Analysis of Shigella flexneri Resistance, Biofilm Formation, and Transcriptional Profile in Response to Bile Salts

Abstract

The Shigella species cause millions of cases of watery or bloody diarrhea each year, mostly in children in developing countries. While many aspects of Shigella colonic cell invasion are known, crucial gaps in knowledge regarding how the bacteria survive, transit, and regulate gene expression prior to infection remain. In this study, we define mechanisms of resistance to bile salts and build on previous research highlighting induced virulence in Shigella flexneri strain 2457T following exposure to bile salts. Typical growth patterns were observed within the physiological range of bile salts; however, growth was inhibited at higher concentrations. Interestingly, extended periods of exposure to bile salts led to biofilm formation, a conserved phenotype that we observed among members of the Enterobacteriaceae Characterization of S. flexneri 2457T biofilms determined that both bile salts and glucose were required for formation, dispersion was dependent upon bile salts depletion, and recovered bacteria displayed induced adherence to HT-29 cells. RNA-sequencing analysis verified an important bile salt transcriptional profile in S. flexneri 2457T, including induced drug resistance and virulence gene expression. Finally, functional mutagenesis identified the importance of the AcrAB efflux pump and lipopolysaccharide O-antigen synthesis for bile salt resistance. Our data demonstrate that S. flexneri 2457T employs multiple mechanisms to survive exposure to bile salts, which may have important implications for multidrug resistance. Furthermore, our work confirms that bile salts are important physiological signals to activate S. flexneri 2457T virulence.

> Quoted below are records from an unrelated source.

-- ==== Sys2Proof/Machine/Memc.lean ====
section
/-! DEFINITION. The memory controller: the sealed bank and its wipe, error correction and its write-back, the MRAM write
queue and scrub, and the march test engine (R456 to R476, R479). -/

namespace Sys2Proof.Machine

/-! Places -/

def inSram (a : Nat) : Bool := decide (a < 0x100000)
def inMram (a : Nat) : Bool := decide (0x200000 ≤ a) && decide (a < 0x400000)
def inAom (a : Nat) : Bool := decide (0x400000 ≤ a) && decide (a < 0x401000)

/-- The SRAM bank of an address (R456). -/
def bankOf (a : Nat) : Nat := a / 0x10000

/-- Every word of a bank at 0 with valid check bits (R461, R471). -/
def clearBank (b : Nat) (s : State) : State :=
  let out := fun (a : Nat) => !(inSram a && decide (bankOf a = b))
  { s with
    mem := s.mem.filter fun c => out c.1
    memc := { s.memc with upsets := s.memc.upsets.filter fun u => out u.1, wb := s.memc.wb.filter fun w => out w.1 } }

/-- Have n ns of DTIME passed since t? -/
def elapsed (s : State) (t : DWord) (n : Nat) : Bool := decide (t.toNat + n ≤ s.dlk.dtime.toNat)

def poisoned (s : State) (b : Nat) : Bool := bit (s.reg R.MEMC_POISON) b
def setPoison (b : Nat) (p : Bool) (s : State) : State :=
  s.setReg R.MEMC_POISON (putBits (s.reg R.MEMC_POISON) b 1 (b2n p))

/-! The wipe of the sealed bank (R461) -/

/-- A wipe starts, or starts again at the first word (R479); a march of bank 15 ends there. -/
def startWipe (s : State) : State :=
  let s := (clearBank 15 (s.setFld F.MEMC_STAT_WIPE 1)).incFld F.MEMC_WIPECNT_CNT
  let s := { s with memc := { s.memc with wipeAt := s.dlk.dtime } }
  match s.memc.march with
  | some m =>
    if maskHas m.banks 15 then
      { s with memc := { s.memc with march := some { m with banks := m.banks - 2 ^ 15, cut := true } } }
    else s
  | none => s

/-- A wipe ends (R461, R159). -/
def wipeComplete (s : State) : State :=
  if s.fldB F.MEMC_STAT_WIPE then (s.setFld F.MEMC_STAT_WIPE 0).setFld F.XLA_KEYSTAT_LOADED 0 else s

/-- WIPE_COMPLETE, due after 65,536 words at 4 an LCLK cycle. -/
def wipeDone (s : State) : State := if elapsed s s.memc.wipeAt 32768 then wipeComplete s else s

def execWipeComplete (s : State) : Host.Outcome State Fault Refusal := .next (wipeDone s)

/-- TAMPER_EVENT of detector i (R461): its bit, TAMP, and a wipe, which waits for the wake in DEEP. The detectors do not run
in OFF. -/
def tamperEvent (i : Fin 4) (s : State) : State :=
  if s.pwr.pstate = .off then s
  else
    let s := hoistFlag 115 (s.setReg R.MEMC_TAMP (putBits (s.reg R.MEMC_TAMP) i.val 1 1))
    if s.pwr.pstate = .deep then s.setFld F.MEMC_STAT_TPEND 1 else startWipe s

def execTamperEvent (i : Fin 4) (s : State) : Host.Outcome State Fault Refusal := .next (tamperEvent i s)

/-! Error correction (R459, R462) -/

def upsetAt (s : State) (a : Nat) : Option Upset := (s.memc.upsets.find? fun u => u.1 == a).map (·.2)

/-- A word of a memory is found upset in a given way. -/
def setUpset (a : Nat) (u : Upset) (s : State) : State :=
  { s with memc := { s.memc with upsets := (a, u) :: s.memc.upsets.filter fun v => v.1 != a } }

This work provides insights into how exposure to bile likely regulates Shigella survival and virulence during host transit and subsequent colonic infection.

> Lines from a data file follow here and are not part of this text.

/-- DRESP. -/
def dresp (p : Fin 2) (f : RFrame) (start : Nat) (s : State) : State := onLink 3 p f (takeLink p f start) s

def execDresp (p : Fin 2) (f : RFrame) (start : Nat) (s : State) : Host.Outcome State Fault Refusal :=
  .next (whenClocked (dresp p f start) s)

/-- NOISE on a port (R417). -/
def noise (p : Fin 2) (s : State) : State :=
  if rstate s = rOff then s
  else
    let s := setPort p (fun h => { h with noise := h.noise + 1 }) (s.incFld (F.NCE_ERR_NOISE p.val))
    if s.nce.port[p].noise = 65 then pendSrc 193 s else s

def execNoise (p : Fin 2) (s : State) : Host.Outcome State Fault Refusal := .next (whenClocked (noise p) s)

end Sys2Proof.Machine
end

Keywords: EPS matrix; Escherichia coli; Shigella; bile salts; biofilm; resistance; virulence; virulence genes.

FIG 1

Growth curve analysis of S. flexneri 2457T in bile salts. Bacterial growth was monitored in TSB medium or medium containing increasing concentrations of bile salts. (A) Average CFU/ml ± standard errors (SE) for three independent experiments are plotted. S. flexneri 2457T grew normally within the physiological range of 0.2% to 2.0% (wt/vol), but growth was slowed and inhibited at 5% and 10% (wt/vol), respectively. Statistical significance relative to the 0% control was detected at 5% and 10% (wt/vol) with P values of 0.001. (B) The corresponding average OD₆₀₀ ± SE are plotted. In the physiological range of bile salts, sharp increases in optical density were detected. Statistical significance relative to the 0% control was detected at 0.4%, 5%, and 10% (all wt/vol) with P values ranging from <0.05 to 0.0001.

FIG 2

Prolonged exposure to bile salts leads to clumping of the bacteria. (A) Bacteria subcultured for 4 h under shaking conditions at 225 rpm (left) or single colonies inoculated into each well of a 24-well plate and grown statically overnight (right) in medium with or without bile salts. The bacteria exposed to 0.4% (wt/vol) bile salts clumped and formed an adhesive ring (white arrow) around the culture tube or to the bottom of the wells. Images are representative of three independent experiments. (B) Scanning electron microscopy analysis of bile salt-induced clumping. Bacteria were grown on coverslips in medium alone (top) or in the presence of 0.4% (wt/vol) bile salts (bottom), fixed, and processed for SEM analysis. In medium alone, the bacteria were dispersed on the coverslips. Following exposure to bile salts, the bacteria clumped and adhered better to the coverslips. Images are representative of three independent experiments. Lower magnification images (×4,000; scale bars, 10 μm) are on the left, and higher magnification images (×7,000 to ×9,000; scale bars, 5 μm) are in the middle and on the right.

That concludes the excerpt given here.